Деревья, кусты и трава вокруг – все это уже зазеленело. Тяжко вздохнув, Харрисон оглянулся на выгоревшие развалины того, что когда-то было огромным трехэтажным особняком, где он вырос. Безупречно ухоженные сады и газон, границы которого были очерчены линией высоких тисов, не затронул разрушающий огонь.
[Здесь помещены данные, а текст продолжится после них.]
/-- The general registers before an element advances its index registers: LODS loads the accumulator. -/
def loaded (op : StringOp) (w : Width) (s : State) : Bank :=
  match op with
  | .lods => s.regs.setRn w .n0 (s.mem.val w s.source)
  | .movs | .cmps | .scas | .stos | .ins | .outs => s.regs

/-- EFLAGS after an element: CMPS and SCAS compare. -/
def flagsAfter (op : StringOp) (w : Width) (s : State) : Eflags :=
  match op with
  | .cmps => (opSub w.bits (s.mem.val w s.source) (s.mem.val w s.dest) s.flags s.draws).2
  | .scas => (opSub w.bits (s.regs.rn w .n0) (s.mem.val w s.dest) s.flags s.draws).2
  | .movs | .lods | .stos | .ins | .outs => s.flags

/-- The state after the port access of an element, if any; OUTS has read its source before. -/
def ported (op : StringOp) (w : Width) (s : State) : State :=
  match op with
  | .ins => s.portTouch w s.dx
  | .outs => (s.setMem (s.mem.touchRead w s.source)).portWrite w s.dx (s.mem.val w s.source)
  | .movs | .cmps | .scas | .lods | .stos => s

/-- Memory after an element: what it reads, then what it stores. -/
def memAfter (op : StringOp) (w : Width) (s : State) : Memory :=
  match op with
  | .movs => (s.mem.touchRead w s.source).store w s.dest (s.mem.val w s.source)
  | .cmps => (s.mem.touchRead w s.source).touchRead w s.dest
  | .scas => s.mem.touchRead w s.dest
  | .lods => s.mem.touchRead w s.source
  | .stos => s.mem.store w s.dest (s.regs.rn w .n0)
  | .ins => (s.portTouch w s.dx).mem.store w s.dest (s.portVal w s.dx)
  | .outs => (StringOp.outs.ported w s).mem

/-- The state after an element (44_string_io R542 to R548). -/
def after (op : StringOp) (w : Width) (s : State) : State := { s with
  regs := s.stepped w 1 op.indices (op.loaded w s)
  flags := op.flagsAfter w s
  mem := op.memAfter w s
  ports := (op.ported w s).ports
  draws := (op.ported w s).draws }

end StringOp

/-- In the paged memory an element comes to its reads, its store, its comparison and its steps of index registers. -/
theorem body_eq_after (h : s.paged = true) (op : StringOp) (w : Width) : op.body w s = op.after w s := by
  have ht := touchRead_paged h w s.source
  cases op with
  | movs =>
    show movsBody w s = _
    rw [movsBody, segVal_source h, segTouch_source h, segStore_dest ht, stepIndex_eq, stepIndex_eq]
    rfl
  | cmps =>
    show cmpsBody w s = _
    rw [cmpsBody, segVal_source h, segTouch_source h, segVal_dest ht, segTouch_dest ht, State.setMem_mem,
      Memory.val_touchRead (State.paged_wf h), stepIndex_eq, stepIndex_eq]
    rfl
  | scas =>
    show scasBody w s = _
    rw [scasBody, segVal_dest h, segTouch_dest h, stepIndex_eq]
    rfl
  | lods =>
    show lodsBody w s = _
    rw [lodsBody, segVal_source h, segTouch_source h, stepIndex_eq]
    rfl
  | stos =>
    show stosBody w s = _
    rw [stosBody, segStore_dest h, stepIndex_eq]
    rfl
  | ins =>
    have hstore := segStore_dest (portTouch_paged h w s.dx) w (s.portVal w s.dx)
    exact (congrArg (State.stepIndex w .n7) hstore).trans (stepIndex_eq _ w .n7)
  | outs =>
    show outsBody w s = _
    rw [outsBody, segVal_source h, segTouch_source h, stepIndex_eq]
    rfl

end Element

/-! ### What every element leaves -/

theorem Eflags.sameControl_refl (f : Eflags) : f.sameControl f := ⟨rfl, rfl, rfl, rfl, rfl⟩

theorem Eflags.sameControl_trans {f g e : Eflags} (h : f.sameControl g) (h' : g.sameControl e) : f.sameControl e := by
  obtain ⟨htf, hifl, hdf, hiopl, hnt⟩ := h
  obtain ⟨htf', hifl', hdf', hiopl', hnt'⟩ := h'
  exact ⟨htf'.trans htf, hifl'.trans hifl, hdf'.trans hdf, hiopl'.trans hiopl, hnt'.trans hnt⟩

/-- The flags of a comparison are those of the same comparison from other arithmetic flags (40_alu_primitives R256). -/
theorem subTable_of_sameControl {n : Nat} {d v r : BitVec n} {c : Bool} {f g f' : Eflags} (h : f.sameControl g)
    (ht : subTable d v c r g f') : subTable d v c r f f' := by
  obtain ⟨hr, hcf, hovf, haf, hres, hctl⟩ := ht
  exact ⟨hr, hcf, hovf, haf, hres, Eflags.sameControl_trans h hctl⟩

section Around

variable {s t u : State}

/-- Everything but general registers, arithmetic flags, memory and ports is unchanged, and the memory left is in
canonical form. -/
structure State.around (s t : State) : Prop where
  system : s.sameSystem t
  intr : t.intr = s.intr
  segs : t.segs = s.segs
  eip : t.eip = s.eip
  control : s.flags.sameControl t.flags
  wf : t.mem.wf = true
Каретный сарай и две большие конюшни тоже не пострадали.

Увы, пока он веселился и жил в свое удовольствие, лихорадка забрала всех его родных, а пожар уничтожил дом, находившийся во владении его семьи свыше ста лет. Но потерян был не только дом. Вазы, фарфор, мебель – все это можно было заменить, как и сотни книг в библиотеке. Но что могло возместить потерю портретов всех Торнуиков, висевших в галерее, а также утрату бесценных томов фамильной истории? Все это было навеки утрачено.

Брат писал ему с просьбой приехать, но Харрисон, как обычно, проигнорировал его просьбу. И вот… Пока он пил, играл и дрался на дуэлях, семья погибла, а дом сгорел.

В прошедшие несколько недель Харрисон часто вспоминал сказанное кем-то из зевак после его дуэли. И вообще, все тогда сомневались в его способности надлежащим образом управлять Торнуиком. Увы, для подобных сомнений имелись все основания. Ведь он своим поведением давно уже всем доказал, что может только пить, развлекаться и устраивать всевозможные скандалы. Да, конечно… Но ведь это было до того, как он унаследовал титул…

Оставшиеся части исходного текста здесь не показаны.